Instructions to follow. Look below for the lines from the one with "of translations. -/" to the one with "((u.updNode q idx", and copy exactly those lines, both ends included.

Stored data:
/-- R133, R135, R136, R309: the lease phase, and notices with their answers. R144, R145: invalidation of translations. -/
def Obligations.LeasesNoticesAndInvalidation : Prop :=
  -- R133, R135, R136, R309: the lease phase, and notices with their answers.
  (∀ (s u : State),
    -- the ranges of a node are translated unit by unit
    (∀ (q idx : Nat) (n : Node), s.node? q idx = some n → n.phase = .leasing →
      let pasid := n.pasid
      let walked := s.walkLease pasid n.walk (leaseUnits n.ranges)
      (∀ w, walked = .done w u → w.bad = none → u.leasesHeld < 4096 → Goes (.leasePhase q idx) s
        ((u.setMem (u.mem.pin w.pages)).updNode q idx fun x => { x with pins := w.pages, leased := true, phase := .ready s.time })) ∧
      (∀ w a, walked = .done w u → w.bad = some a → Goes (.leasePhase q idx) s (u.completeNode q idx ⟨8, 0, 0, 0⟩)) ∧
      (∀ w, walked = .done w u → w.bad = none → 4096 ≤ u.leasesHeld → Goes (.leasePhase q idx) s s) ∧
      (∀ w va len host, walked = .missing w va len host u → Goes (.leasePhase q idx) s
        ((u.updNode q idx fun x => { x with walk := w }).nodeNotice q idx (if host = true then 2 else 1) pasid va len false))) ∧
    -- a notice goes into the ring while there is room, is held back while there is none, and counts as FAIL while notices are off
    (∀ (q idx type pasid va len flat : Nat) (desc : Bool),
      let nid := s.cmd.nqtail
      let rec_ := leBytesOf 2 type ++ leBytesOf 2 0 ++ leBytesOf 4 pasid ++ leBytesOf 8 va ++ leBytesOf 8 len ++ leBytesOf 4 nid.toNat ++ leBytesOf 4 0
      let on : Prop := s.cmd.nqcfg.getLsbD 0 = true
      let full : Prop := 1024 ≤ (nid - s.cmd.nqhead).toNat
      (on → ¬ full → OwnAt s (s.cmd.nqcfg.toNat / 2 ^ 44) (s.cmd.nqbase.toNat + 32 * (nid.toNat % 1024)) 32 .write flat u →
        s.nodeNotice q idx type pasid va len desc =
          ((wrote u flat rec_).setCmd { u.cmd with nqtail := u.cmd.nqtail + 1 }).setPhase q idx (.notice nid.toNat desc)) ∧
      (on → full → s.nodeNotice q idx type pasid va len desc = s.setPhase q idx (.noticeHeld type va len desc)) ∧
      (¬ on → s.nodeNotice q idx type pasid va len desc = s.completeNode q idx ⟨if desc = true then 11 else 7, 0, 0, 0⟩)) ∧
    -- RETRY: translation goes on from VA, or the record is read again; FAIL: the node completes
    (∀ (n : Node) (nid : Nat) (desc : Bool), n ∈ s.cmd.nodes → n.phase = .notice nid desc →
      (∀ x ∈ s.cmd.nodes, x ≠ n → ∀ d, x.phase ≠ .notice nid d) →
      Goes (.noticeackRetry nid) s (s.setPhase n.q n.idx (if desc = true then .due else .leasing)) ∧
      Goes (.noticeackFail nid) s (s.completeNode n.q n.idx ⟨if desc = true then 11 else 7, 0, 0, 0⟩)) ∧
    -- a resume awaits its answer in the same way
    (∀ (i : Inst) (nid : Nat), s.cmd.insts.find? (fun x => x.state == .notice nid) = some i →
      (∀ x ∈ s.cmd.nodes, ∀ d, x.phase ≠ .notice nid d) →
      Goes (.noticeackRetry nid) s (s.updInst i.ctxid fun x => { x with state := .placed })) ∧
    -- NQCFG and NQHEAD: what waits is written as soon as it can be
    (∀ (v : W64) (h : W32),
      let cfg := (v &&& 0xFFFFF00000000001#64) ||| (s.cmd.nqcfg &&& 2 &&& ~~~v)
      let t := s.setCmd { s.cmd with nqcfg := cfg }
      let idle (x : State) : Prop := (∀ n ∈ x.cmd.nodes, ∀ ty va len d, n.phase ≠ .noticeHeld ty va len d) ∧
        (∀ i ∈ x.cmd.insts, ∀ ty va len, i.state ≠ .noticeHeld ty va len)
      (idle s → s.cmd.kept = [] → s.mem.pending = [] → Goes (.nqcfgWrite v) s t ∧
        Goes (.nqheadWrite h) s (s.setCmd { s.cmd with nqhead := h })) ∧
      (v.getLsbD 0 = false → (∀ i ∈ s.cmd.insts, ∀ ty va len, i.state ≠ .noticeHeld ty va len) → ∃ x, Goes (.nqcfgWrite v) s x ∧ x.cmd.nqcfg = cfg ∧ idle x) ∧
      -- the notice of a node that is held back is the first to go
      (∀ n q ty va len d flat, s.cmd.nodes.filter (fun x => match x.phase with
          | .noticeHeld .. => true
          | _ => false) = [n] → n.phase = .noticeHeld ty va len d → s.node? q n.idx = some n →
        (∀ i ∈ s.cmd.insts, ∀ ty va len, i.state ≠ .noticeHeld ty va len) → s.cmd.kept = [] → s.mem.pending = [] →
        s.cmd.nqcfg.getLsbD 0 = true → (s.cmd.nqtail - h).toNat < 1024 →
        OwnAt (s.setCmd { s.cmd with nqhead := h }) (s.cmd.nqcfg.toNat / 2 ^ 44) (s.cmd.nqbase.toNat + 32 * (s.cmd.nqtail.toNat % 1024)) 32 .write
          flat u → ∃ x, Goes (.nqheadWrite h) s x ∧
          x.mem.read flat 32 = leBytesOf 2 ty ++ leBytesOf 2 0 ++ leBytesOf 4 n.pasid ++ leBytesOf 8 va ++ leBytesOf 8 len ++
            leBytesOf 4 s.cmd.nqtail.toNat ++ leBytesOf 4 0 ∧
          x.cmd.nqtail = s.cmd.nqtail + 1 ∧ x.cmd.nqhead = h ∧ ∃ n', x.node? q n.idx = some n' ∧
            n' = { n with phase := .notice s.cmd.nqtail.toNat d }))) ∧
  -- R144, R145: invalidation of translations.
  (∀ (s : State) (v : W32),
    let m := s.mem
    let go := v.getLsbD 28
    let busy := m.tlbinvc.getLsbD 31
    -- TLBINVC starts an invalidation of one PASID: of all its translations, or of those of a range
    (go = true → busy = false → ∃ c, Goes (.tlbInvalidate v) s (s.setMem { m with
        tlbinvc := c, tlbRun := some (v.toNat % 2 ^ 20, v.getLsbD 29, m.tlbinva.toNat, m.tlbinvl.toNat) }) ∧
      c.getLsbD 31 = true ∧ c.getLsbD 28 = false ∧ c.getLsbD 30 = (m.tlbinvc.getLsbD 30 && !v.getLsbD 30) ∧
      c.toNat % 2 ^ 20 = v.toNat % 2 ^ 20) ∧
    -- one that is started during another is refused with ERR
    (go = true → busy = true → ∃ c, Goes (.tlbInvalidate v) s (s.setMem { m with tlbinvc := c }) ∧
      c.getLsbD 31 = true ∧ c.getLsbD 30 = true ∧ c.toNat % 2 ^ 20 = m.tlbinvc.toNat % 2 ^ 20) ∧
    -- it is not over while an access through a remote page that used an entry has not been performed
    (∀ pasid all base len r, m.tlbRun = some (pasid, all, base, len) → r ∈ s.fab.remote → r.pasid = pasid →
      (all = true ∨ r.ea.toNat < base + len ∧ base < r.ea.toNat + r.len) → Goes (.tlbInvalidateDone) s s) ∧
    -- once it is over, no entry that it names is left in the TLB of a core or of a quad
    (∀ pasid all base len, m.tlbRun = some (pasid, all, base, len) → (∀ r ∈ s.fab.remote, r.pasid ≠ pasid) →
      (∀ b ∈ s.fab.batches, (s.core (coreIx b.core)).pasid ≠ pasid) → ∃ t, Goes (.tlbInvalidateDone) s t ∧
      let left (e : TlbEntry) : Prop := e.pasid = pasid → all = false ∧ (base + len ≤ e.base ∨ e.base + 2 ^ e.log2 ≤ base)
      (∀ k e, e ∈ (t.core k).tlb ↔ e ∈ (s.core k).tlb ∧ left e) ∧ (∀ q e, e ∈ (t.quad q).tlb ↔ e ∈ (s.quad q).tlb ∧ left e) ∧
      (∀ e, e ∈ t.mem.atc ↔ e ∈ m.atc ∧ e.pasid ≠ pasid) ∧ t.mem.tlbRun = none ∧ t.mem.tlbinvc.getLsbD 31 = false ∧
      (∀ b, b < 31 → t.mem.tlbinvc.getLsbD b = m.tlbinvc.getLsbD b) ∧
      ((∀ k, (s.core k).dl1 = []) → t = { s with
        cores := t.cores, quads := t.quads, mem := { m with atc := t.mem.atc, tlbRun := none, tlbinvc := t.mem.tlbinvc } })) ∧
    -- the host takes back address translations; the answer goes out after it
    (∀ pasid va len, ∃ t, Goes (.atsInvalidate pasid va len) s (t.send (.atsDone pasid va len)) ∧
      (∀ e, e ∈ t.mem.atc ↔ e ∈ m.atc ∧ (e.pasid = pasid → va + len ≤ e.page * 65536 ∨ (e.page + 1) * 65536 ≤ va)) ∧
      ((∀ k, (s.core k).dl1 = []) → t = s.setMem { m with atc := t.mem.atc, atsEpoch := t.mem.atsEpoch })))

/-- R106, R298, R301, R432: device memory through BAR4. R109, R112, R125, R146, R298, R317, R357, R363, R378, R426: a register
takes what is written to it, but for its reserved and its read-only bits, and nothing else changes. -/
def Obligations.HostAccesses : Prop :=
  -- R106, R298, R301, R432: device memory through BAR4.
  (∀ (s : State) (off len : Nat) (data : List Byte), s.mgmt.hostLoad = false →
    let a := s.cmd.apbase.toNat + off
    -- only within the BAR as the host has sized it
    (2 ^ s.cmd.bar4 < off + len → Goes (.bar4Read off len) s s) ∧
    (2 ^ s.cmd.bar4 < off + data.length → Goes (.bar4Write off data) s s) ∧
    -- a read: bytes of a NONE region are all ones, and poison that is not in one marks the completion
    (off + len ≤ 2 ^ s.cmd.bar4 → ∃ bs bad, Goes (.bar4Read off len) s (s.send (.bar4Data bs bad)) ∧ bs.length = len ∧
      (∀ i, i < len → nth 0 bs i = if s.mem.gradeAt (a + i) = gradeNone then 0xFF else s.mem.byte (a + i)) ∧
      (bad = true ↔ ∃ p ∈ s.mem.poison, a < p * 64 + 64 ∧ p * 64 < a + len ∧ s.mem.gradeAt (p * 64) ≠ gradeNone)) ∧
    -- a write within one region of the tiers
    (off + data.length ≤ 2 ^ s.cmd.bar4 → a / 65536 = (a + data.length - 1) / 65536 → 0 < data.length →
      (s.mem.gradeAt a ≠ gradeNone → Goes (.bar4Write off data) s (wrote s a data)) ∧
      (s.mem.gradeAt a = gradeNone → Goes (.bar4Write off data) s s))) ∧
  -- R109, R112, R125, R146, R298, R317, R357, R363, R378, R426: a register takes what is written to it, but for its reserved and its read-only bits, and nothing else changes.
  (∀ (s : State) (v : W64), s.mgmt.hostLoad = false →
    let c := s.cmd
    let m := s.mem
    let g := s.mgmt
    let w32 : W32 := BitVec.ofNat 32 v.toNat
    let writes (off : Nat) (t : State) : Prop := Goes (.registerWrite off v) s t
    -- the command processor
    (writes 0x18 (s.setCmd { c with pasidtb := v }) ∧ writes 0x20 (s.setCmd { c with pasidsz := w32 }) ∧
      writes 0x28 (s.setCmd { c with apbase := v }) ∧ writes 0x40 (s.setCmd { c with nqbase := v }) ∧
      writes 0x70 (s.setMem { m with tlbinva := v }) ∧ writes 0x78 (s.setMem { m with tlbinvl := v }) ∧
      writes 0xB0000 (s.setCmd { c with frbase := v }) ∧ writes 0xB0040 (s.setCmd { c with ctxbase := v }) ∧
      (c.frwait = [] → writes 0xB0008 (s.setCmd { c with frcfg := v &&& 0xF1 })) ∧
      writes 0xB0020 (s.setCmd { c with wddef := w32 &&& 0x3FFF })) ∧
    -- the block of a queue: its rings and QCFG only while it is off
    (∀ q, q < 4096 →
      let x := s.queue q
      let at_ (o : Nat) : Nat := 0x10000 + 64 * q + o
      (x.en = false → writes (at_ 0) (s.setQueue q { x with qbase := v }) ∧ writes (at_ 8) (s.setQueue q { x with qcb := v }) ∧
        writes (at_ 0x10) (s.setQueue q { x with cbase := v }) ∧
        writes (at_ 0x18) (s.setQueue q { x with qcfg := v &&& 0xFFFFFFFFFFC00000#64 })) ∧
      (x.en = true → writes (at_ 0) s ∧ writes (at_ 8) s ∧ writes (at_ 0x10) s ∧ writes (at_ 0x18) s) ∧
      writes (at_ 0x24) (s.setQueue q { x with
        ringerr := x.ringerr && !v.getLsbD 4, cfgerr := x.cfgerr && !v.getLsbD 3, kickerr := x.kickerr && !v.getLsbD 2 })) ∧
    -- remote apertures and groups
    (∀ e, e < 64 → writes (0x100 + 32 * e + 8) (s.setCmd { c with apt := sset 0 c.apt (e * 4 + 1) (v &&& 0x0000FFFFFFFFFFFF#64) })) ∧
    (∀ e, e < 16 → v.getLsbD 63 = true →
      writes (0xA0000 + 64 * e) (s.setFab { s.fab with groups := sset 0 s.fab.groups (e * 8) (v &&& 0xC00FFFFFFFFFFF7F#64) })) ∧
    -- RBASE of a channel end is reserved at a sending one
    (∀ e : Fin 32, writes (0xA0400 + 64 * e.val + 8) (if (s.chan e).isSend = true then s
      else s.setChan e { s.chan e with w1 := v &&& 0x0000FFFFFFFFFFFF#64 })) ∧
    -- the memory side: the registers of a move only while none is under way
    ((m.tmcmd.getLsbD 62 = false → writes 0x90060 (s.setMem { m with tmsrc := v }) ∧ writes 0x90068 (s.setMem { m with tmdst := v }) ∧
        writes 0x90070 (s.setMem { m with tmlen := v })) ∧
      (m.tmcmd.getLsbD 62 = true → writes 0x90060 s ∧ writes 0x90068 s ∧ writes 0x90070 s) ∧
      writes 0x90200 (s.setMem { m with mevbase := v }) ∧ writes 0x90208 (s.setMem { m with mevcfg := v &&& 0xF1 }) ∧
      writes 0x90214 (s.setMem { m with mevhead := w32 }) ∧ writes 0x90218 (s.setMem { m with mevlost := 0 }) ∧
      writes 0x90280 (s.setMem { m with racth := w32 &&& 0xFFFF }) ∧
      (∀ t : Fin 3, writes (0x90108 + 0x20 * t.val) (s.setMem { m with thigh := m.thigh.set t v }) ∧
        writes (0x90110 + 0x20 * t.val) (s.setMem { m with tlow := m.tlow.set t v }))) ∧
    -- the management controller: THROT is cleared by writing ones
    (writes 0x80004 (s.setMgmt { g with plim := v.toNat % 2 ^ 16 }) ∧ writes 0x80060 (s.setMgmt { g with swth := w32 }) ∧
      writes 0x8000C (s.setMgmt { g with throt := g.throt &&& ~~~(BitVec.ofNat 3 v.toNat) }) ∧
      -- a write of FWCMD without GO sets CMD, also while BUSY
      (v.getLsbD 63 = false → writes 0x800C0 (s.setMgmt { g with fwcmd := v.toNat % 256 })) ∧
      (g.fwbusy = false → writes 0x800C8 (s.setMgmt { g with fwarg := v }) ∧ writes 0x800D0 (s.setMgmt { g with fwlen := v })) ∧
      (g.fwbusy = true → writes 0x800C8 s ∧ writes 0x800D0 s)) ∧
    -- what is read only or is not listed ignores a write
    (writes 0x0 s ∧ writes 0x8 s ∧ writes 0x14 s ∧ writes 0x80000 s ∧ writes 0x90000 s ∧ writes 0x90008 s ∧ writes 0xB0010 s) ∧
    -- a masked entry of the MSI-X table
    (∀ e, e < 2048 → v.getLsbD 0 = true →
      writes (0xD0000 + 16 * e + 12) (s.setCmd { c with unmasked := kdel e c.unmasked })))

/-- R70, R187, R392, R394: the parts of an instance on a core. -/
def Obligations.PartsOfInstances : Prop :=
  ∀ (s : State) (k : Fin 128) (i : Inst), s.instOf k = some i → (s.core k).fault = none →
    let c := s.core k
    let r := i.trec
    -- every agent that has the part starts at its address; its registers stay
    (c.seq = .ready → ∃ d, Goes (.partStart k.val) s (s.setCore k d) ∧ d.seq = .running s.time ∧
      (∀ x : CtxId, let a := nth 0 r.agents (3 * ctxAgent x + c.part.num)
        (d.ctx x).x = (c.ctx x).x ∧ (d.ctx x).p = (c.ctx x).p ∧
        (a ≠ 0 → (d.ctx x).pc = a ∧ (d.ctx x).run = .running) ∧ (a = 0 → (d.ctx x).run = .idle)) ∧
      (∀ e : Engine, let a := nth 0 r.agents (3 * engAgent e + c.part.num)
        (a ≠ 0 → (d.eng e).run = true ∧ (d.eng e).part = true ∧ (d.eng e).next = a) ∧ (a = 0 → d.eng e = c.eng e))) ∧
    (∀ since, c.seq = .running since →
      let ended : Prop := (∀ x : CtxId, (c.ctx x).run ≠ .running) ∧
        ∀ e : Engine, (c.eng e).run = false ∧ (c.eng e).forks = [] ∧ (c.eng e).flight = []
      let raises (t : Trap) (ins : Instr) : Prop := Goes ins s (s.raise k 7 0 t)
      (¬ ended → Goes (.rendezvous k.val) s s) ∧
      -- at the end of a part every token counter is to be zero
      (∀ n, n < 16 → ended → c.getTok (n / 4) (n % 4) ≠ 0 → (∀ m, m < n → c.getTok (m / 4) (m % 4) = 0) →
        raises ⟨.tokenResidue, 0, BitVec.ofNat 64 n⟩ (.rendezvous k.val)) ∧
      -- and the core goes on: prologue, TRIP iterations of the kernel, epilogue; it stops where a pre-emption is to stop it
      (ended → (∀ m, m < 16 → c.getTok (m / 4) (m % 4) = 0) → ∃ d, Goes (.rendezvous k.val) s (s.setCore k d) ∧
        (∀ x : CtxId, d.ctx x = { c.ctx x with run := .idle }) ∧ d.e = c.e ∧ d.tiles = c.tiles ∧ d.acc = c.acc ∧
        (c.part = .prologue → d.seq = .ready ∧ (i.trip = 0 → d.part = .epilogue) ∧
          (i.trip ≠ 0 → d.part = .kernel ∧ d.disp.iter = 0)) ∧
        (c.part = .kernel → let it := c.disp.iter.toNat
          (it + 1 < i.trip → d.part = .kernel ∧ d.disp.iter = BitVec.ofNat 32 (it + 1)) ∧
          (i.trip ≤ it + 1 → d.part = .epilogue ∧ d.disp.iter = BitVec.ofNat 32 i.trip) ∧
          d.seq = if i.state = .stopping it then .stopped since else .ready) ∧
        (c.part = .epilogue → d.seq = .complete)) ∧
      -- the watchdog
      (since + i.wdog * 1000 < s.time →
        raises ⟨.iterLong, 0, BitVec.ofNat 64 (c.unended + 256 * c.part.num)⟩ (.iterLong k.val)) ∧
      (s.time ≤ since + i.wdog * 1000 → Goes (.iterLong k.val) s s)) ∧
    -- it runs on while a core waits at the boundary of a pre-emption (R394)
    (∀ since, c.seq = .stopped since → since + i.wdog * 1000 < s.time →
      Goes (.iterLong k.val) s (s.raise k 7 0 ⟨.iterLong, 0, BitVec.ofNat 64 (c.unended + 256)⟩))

...

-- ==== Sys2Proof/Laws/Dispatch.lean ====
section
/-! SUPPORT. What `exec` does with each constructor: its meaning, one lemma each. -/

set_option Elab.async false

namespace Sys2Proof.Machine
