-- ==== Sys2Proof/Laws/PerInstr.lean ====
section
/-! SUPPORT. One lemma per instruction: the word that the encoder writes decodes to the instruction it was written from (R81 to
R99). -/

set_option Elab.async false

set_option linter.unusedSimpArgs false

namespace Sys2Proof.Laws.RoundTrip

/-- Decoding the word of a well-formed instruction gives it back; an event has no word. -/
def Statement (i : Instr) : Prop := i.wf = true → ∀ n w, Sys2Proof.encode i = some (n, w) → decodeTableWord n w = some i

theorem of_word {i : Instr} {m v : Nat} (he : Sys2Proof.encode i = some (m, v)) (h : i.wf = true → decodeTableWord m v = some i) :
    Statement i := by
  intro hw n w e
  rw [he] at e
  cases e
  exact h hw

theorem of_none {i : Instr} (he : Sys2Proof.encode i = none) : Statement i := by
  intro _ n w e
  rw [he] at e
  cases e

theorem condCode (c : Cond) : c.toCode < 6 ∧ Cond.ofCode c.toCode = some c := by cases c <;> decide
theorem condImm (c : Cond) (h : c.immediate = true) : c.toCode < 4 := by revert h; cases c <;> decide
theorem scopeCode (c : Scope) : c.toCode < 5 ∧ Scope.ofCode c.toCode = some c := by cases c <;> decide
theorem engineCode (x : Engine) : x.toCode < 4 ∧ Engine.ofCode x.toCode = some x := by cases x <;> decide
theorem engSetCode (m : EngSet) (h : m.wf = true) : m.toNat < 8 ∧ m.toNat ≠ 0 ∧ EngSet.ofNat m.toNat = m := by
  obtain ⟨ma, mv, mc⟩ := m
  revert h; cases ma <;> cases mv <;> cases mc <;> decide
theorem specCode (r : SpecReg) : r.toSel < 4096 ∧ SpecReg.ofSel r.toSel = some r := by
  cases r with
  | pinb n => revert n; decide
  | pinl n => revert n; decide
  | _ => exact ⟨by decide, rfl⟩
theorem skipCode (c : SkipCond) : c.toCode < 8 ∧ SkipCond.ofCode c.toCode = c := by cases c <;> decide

Task result.
/-- R133, R135, R136, R309: the lease phase, and notices with their answers. R144, R145: invalidation of translations. -/
def Obligations.LeasesNoticesAndInvalidation : Prop :=
  -- R133, R135, R136, R309: the lease phase, and notices with their answers.
  (∀ (s u : State),
    -- the ranges of a node are translated unit by unit
    (∀ (q idx : Nat) (n : Node), s.node? q idx = some n → n.phase = .leasing →
      let pasid := n.pasid
      let walked := s.walkLease pasid n.walk (leaseUnits n.ranges)
      (∀ w, walked = .done w u → w.bad = none → u.leasesHeld < 4096 → Goes (.leasePhase q idx) s
        ((u.setMem (u.mem.pin w.pages)).updNode q idx fun x => { x with pins := w.pages, leased := true, phase := .ready s.time })) ∧
      (∀ w a, walked = .done w u → w.bad = some a → Goes (.leasePhase q idx) s (u.completeNode q idx ⟨8, 0, 0, 0⟩)) ∧
      (∀ w, walked = .done w u → w.bad = none → 4096 ≤ u.leasesHeld → Goes (.leasePhase q idx) s s) ∧
      (∀ w va len host, walked = .missing w va len host u → Goes (.leasePhase q idx) s
        ((u.updNode q idx fun x => { x with walk := w }).nodeNotice q idx (if host = true then 2 else 1) pasid va len false))) ∧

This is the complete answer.